* [Work item]: From the data that follows, copy every line holding the string "lines".

━━━ Task data ━━━

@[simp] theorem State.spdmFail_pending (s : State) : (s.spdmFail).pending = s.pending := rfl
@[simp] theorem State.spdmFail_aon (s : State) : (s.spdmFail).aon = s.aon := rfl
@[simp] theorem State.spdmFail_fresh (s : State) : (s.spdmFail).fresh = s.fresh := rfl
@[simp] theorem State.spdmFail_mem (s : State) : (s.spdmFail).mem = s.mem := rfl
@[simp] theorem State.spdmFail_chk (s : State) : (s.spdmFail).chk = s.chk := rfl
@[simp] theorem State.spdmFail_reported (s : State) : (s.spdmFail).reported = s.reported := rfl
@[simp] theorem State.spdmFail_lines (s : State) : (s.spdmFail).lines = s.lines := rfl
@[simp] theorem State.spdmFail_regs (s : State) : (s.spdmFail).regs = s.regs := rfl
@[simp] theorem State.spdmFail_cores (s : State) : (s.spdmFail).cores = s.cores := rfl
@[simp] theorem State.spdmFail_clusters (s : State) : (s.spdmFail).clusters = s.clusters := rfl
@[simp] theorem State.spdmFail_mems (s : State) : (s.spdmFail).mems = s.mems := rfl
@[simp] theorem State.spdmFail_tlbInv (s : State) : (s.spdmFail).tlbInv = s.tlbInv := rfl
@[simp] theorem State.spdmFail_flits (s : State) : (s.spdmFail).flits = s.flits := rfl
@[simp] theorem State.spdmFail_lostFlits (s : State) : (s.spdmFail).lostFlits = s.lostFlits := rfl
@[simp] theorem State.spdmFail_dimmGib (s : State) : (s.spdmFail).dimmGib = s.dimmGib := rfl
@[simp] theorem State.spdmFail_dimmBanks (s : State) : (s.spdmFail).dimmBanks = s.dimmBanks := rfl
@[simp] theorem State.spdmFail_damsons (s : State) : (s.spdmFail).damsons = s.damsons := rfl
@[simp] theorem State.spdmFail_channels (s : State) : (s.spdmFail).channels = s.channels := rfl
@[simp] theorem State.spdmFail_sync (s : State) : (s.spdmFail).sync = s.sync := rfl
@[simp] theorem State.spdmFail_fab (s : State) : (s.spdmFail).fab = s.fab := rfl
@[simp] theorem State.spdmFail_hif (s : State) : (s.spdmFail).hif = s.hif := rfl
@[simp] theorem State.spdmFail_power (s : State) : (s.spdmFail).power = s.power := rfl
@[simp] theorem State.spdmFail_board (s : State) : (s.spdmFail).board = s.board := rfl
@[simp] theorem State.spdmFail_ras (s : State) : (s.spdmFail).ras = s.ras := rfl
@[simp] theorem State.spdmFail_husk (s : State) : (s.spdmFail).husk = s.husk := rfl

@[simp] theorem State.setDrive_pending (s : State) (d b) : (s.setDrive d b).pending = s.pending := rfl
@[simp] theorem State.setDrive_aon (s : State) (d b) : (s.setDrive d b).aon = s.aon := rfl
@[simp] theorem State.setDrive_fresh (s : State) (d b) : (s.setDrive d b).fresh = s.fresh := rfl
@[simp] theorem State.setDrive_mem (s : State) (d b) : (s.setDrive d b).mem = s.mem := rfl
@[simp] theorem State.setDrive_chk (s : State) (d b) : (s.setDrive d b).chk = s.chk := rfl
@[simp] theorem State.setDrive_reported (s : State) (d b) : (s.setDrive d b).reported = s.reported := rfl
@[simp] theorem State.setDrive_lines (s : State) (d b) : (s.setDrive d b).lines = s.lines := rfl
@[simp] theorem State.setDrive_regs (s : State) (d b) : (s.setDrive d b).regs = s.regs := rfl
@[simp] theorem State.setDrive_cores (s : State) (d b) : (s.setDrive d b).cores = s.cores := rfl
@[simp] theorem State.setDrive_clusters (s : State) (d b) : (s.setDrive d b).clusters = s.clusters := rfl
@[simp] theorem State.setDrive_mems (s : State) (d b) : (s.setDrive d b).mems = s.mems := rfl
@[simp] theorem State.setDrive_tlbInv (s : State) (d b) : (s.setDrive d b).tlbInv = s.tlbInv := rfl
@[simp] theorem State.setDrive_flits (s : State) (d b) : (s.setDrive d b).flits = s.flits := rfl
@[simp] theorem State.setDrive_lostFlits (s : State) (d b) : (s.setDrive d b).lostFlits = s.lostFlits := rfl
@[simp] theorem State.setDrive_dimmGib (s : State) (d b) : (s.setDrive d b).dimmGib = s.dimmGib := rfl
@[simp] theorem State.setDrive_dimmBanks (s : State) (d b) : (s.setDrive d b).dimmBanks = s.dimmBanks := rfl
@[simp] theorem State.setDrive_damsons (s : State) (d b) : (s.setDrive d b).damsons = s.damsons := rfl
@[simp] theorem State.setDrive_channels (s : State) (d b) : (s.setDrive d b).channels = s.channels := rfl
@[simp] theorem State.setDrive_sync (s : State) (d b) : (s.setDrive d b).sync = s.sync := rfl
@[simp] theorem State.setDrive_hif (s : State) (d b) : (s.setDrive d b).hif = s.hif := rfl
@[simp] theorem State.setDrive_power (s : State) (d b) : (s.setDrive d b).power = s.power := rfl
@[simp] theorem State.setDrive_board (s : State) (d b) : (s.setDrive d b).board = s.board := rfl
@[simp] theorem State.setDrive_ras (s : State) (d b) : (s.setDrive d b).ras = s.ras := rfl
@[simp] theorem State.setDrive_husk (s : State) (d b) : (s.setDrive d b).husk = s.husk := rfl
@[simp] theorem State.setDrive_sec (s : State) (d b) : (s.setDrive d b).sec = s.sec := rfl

━━━

* [Reply]:
@[simp] theorem State.spdmFail_lines (s : State) : (s.spdmFail).lines = s.lines := rfl
@[simp] theorem State.setDrive_lines (s : State) (d b) : (s.setDrive d b).lines = s.lines := rfl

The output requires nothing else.